Archive for the ‘Credit Cards’ Category

Many Brits Set to Switch Credit Card Companies

Wednesday, January 2nd, 2008

If the advertisements offering 0% interest on a new credit card have lured you into considering switching credit companies, you aren’t the only one. According to an Abbey study of over 1,000 adults, what would equate to three million British consumers plan to switch credit card company in 2008.

 

The study looked at genders and locations and found that eight percent of men and seven percent of women said they would transfer companies. Men averaged a balance of £3,395, whereas women averaged £1,820 in credit debt.

 

As for locales, the credit debt to be transferred in the Midlands averaged £3,021; for the south-east of England £2,900; for northern England it averaged £2,501; Scotland averaged £2,154; and in Wales and the south-west, the average sum was £2,022.

In response to their study, Roger Lovering, managing director for Abbey Credit Cards reflected a positive note, that, “it’s great to see that many people are already turning their attention to getting their finances in order. January credit card bills can often catch people by surprise, so we would encourage people to keep a check on their finances over the festive season and plan ahead to ensure they aren’t paying over the odds for their plastic.”
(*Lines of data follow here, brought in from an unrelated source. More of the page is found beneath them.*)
/-- `rrc h` (R346). -/
def exec_rrc_h (s : State) : Host.Outcome State Fault Refusal :=
  rotReg .rrc .h s

/-- `rrc l` (R346). -/
def exec_rrc_l (s : State) : Host.Outcome State Fault Refusal :=
  rotReg .rrc .l s

/-- `rrc (hl)` (R346). -/
def exec_rrc_mhl (s : State) : Host.Outcome State Fault Refusal :=
  rotMem 2 .rrc .hl none s

/-- `rrc a` (R346). -/
def exec_rrc_a (s : State) : Host.Outcome State Fault Refusal :=
  rotReg .rrc .a s

/-- `rl b` (R347). -/
def exec_rl_b (s : State) : Host.Outcome State Fault Refusal :=
  rotReg .rl .b s

/-- `rl c` (R347). -/
def exec_rl_c (s : State) : Host.Outcome State Fault Refusal :=
  rotReg .rl .c s

/-- `rl d` (R347). -/
def exec_rl_d (s : State) : Host.Outcome State Fault Refusal :=
  rotReg .rl .d s

/-- `rl e` (R347). -/
def exec_rl_e (s : State) : Host.Outcome State Fault Refusal :=
  rotReg .rl .e s

/-- `rl h` (R347). -/
def exec_rl_h (s : State) : Host.Outcome State Fault Refusal :=
  rotReg .rl .h s

/-- `rl l` (R347). -/
def exec_rl_l (s : State) : Host.Outcome State Fault Refusal :=
  rotReg .rl .l s

/-- `rl (hl)` (R347). -/
def exec_rl_mhl (s : State) : Host.Outcome State Fault Refusal :=
  rotMem 2 .rl .hl none s

/-- `rl a` (R347). -/
def exec_rl_a (s : State) : Host.Outcome State Fault Refusal :=
  rotReg .rl .a s

/-- `rr b` (R348). -/
def exec_rr_b (s : State) : Host.Outcome State Fault Refusal :=
  rotReg .rr .b s

/-- `rr c` (R348). -/
def exec_rr_c (s : State) : Host.Outcome State Fault Refusal :=
  rotReg .rr .c s

/-- `rr d` (R348). -/
def exec_rr_d (s : State) : Host.Outcome State Fault Refusal :=
  rotReg .rr .d s

/-- `rr e` (R348). -/
def exec_rr_e (s : State) : Host.Outcome State Fault Refusal :=
  rotReg .rr .e s

/-- `rr h` (R348). -/
def exec_rr_h (s : State) : Host.Outcome State Fault Refusal :=
  rotReg .rr .h s

/-- `rr l` (R348). -/
def exec_rr_l (s : State) : Host.Outcome State Fault Refusal :=
  rotReg .rr .l s

/-- `rr (hl)` (R348). -/
def exec_rr_mhl (s : State) : Host.Outcome State Fault Refusal :=
  rotMem 2 .rr .hl none s

/-- `rr a` (R348). -/
def exec_rr_a (s : State) : Host.Outcome State Fault Refusal :=
  rotReg .rr .a s

/-- `sla b` (R349). -/
def exec_sla_b (s : State) : Host.Outcome State Fault Refusal :=
  rotReg .sla .b s

/-- `sla c` (R349). -/
def exec_sla_c (s : State) : Host.Outcome State Fault Refusal :=
  rotReg .sla .c s

/-- `sla d` (R349). -/
def exec_sla_d (s : State) : Host.Outcome State Fault Refusal :=
  rotReg .sla .d s

/-- `sla e` (R349). -/
def exec_sla_e (s : State) : Host.Outcome State Fault Refusal :=
  rotReg .sla .e s

/-- `sla h` (R349). -/
def exec_sla_h (s : State) : Host.Outcome State Fault Refusal :=
  rotReg .sla .h s

/-- `sla l` (R349). -/
def exec_sla_l (s : State) : Host.Outcome State Fault Refusal :=
  rotReg .sla .l s

/-- `sla (hl)` (R349). -/
def exec_sla_mhl (s : State) : Host.Outcome State Fault Refusal :=
  rotMem 2 .sla .hl none s

/-- `sla a` (R349). -/
def exec_sla_a (s : State) : Host.Outcome State Fault Refusal :=
  rotReg .sla .a s

/-- `sra b` (R350). -/
def exec_sra_b (s : State) : Host.Outcome State Fault Refusal :=
  rotReg .sra .b s

/-- `sra c` (R350). -/
def exec_sra_c (s : State) : Host.Outcome State Fault Refusal :=
  rotReg .sra .c s

/-- `sra d` (R350). -/
def exec_sra_d (s : State) : Host.Outcome State Fault Refusal :=
  rotReg .sra .d s

/-- `sra e` (R350). -/
def exec_sra_e (s : State) : Host.Outcome State Fault Refusal :=
  rotReg .sra .e s

/-- `sra h` (R350). -/
def exec_sra_h (s : State) : Host.Outcome State Fault Refusal :=
  rotReg .sra .h s

/-- `sra l` (R350). -/
def exec_sra_l (s : State) : Host.Outcome State Fault Refusal :=
  rotReg .sra .l s

/-- `sra (hl)` (R350). -/
def exec_sra_mhl (s : State) : Host.Outcome State Fault Refusal :=
  rotMem 2 .sra .hl none s

/-- `sra a` (R350). -/
def exec_sra_a (s : State) : Host.Outcome State Fault Refusal :=
  rotReg .sra .a s

/-- `sll b` (R351). -/
def exec_sll_b (s : State) : Host.Outcome State Fault Refusal :=
  rotReg .sll .b s

/-- `sll c` (R351). -/
def exec_sll_c (s : State) : Host.Outcome State Fault Refusal :=
  rotReg .sll .c s

/-- `sll d` (R351). -/
def exec_sll_d (s : State) : Host.Outcome State Fault Refusal :=
  rotReg .sll .d s

/-- `sll e` (R351). -/
def exec_sll_e (s : State) : Host.Outcome State Fault Refusal :=
  rotReg .sll .e s

/-- `sll h` (R351). -/
def exec_sll_h (s : State) : Host.Outcome State Fault Refusal :=
  rotReg .sll .h s

/-- `sll l` (R351). -/
def exec_sll_l (s : State) : Host.Outcome State Fault Refusal :=
  rotReg .sll .l s

/-- `sll (hl)` (R351). -/
def exec_sll_mhl (s : State) : Host.Outcome State Fault Refusal :=
  rotMem 2 .sll .hl none s

/-- `sll a` (R351). -/
def exec_sll_a (s : State) : Host.Outcome State Fault Refusal :=
  rotReg .sll .a s

/-- `srl b` (R352). -/
def exec_srl_b (s : State) : Host.Outcome State Fault Refusal :=
  rotReg .srl .b s

/-- `srl c` (R352). -/
def exec_srl_c (s : State) : Host.Outcome State Fault Refusal :=
  rotReg .srl .c s

/-- `srl d` (R352). -/
def exec_srl_d (s : State) : Host.Outcome State Fault Refusal :=
  rotReg .srl .d s

/-- `srl e` (R352). -/
def exec_srl_e (s : State) : Host.Outcome State Fault Refusal :=
  rotReg .srl .e s

/-- `srl h` (R352). -/
def exec_srl_h (s : State) : Host.Outcome State Fault Refusal :=
  rotReg .srl .h s

/-- `srl l` (R352). -/
def exec_srl_l (s : State) : Host.Outcome State Fault Refusal :=
  rotReg .srl .l s

/-- `srl (hl)` (R352). -/
def exec_srl_mhl (s : State) : Host.Outcome State Fault Refusal :=
  rotMem 2 .srl .hl none s

/-- `srl a` (R352). -/
def exec_srl_a (s : State) : Host.Outcome State Fault Refusal :=
  rotReg .srl .a s

/-- `rrd` (R354). -/
def exec_rrd (s : State) : Host.Outcome State Fault Refusal :=
  rotDecimal (fun m a => ((a &&& 0x0F#8) <<< 4) ||| (m >>> 4)) (fun m a => (a &&& 0xF0#8) ||| (m &&& 0x0F#8)) s

/-- `rld` (R353). -/
def exec_rld (s : State) : Host.Outcome State Fault Refusal :=
  rotDecimal (fun m a => (m <<< 4) ||| (a &&& 0x0F#8)) (fun m a => (a &&& 0xF0#8) ||| (m >>> 4)) s

/-- `rlc (ix+*),b` (R345). -/
def exec_rlc_mixd_b (d : Byte) (s : State) : Host.Outcome State Fault Refusal :=
  rotMem 4 .rlc (.idx .ix d) (some .b) s

/-- `rlc (ix+*),c` (R345). -/
def exec_rlc_mixd_c (d : Byte) (s : State) : Host.Outcome State Fault Refusal :=
  rotMem 4 .rlc (.idx .ix d) (some .c) s

/-- `rlc (ix+*),d` (R345). -/
def exec_rlc_mixd_d (d : Byte) (s : State) : Host.Outcome State Fault Refusal :=
  rotMem 4 .rlc (.idx .ix d) (some .d) s

/-- `rlc (ix+*),e` (R345). -/
def exec_rlc_mixd_e (d : Byte) (s : State) : Host.Outcome State Fault Refusal :=
  rotMem 4 .rlc (.idx .ix d) (some .e) s

/-- `rlc (ix+*),h` (R345). -/
def exec_rlc_mixd_h (d : Byte) (s : State) : Host.Outcome State Fault Refusal :=
  rotMem 4 .rlc (.idx .ix d) (some .h) s

/-- `rlc (ix+*),l` (R345). -/
def exec_rlc_mixd_l (d : Byte) (s : State) : Host.Outcome State Fault Refusal :=
  rotMem 4 .rlc (.idx .ix d) (some .l) s

/-- `rlc (ix+*)` (R345). -/
def exec_rlc_mixd (d : Byte) (s : State) : Host.Outcome State Fault Refusal :=
  rotMem 4 .rlc (.idx .ix d) none s

/-- `rlc (ix+*),a` (R345). -/
def exec_rlc_mixd_a (d : Byte) (s : State) : Host.Outcome State Fault Refusal :=
  rotMem 4 .rlc (.idx .ix d) (some .a) s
Jumping Ship in the Credit Market

Friday, December 28th, 2007

“Credit card companies can expect a busy transfer season in January as millions of us wake up to the cost of Christmas before the New Year financial hangover set in,” says Sean Gardner, chief executive of MoneyExpert.

 

MoneyExpert’s recent survey shows that although 6.6 million Brits will stay with their current credit card, 2.6 million will switch credit card companies in 2008. Furthermore, the study shows those most likely to switch companies are between the ages of 25 and 34. Scotland has the highest percentage of planned transfers, with 15%; London estimates 6% and 7% for the south-east.

 

For the estimated 7% of all credit card consumers who will switch companies in January, Mr. Gardner advises that the best use of an introductory, interest-free period is to pay off current debt rather than accumulate more. These interest free periods can be found; two of the best deals are with Egg and Virgin Money, offering fifteen months of 0% interest.

 

Mr. Gardner explains, “It is good to hear people are taking action but worrying that millions will simply add their Christmas debt to their existing debt. Piling debt on debt is simply adding to the spiral of increasing financial trouble. People should be taking action to get their debt under control and the first step towards that is to cut borrowing costs. The next important step is then of course to pay the debt off, but transferring a balance is at least a start.”

 

In addition to this sage advice, consumers are warned to plan for balance transfer fees when switching credit card companies, as this small percentage can add up to a significant expense for a large debt.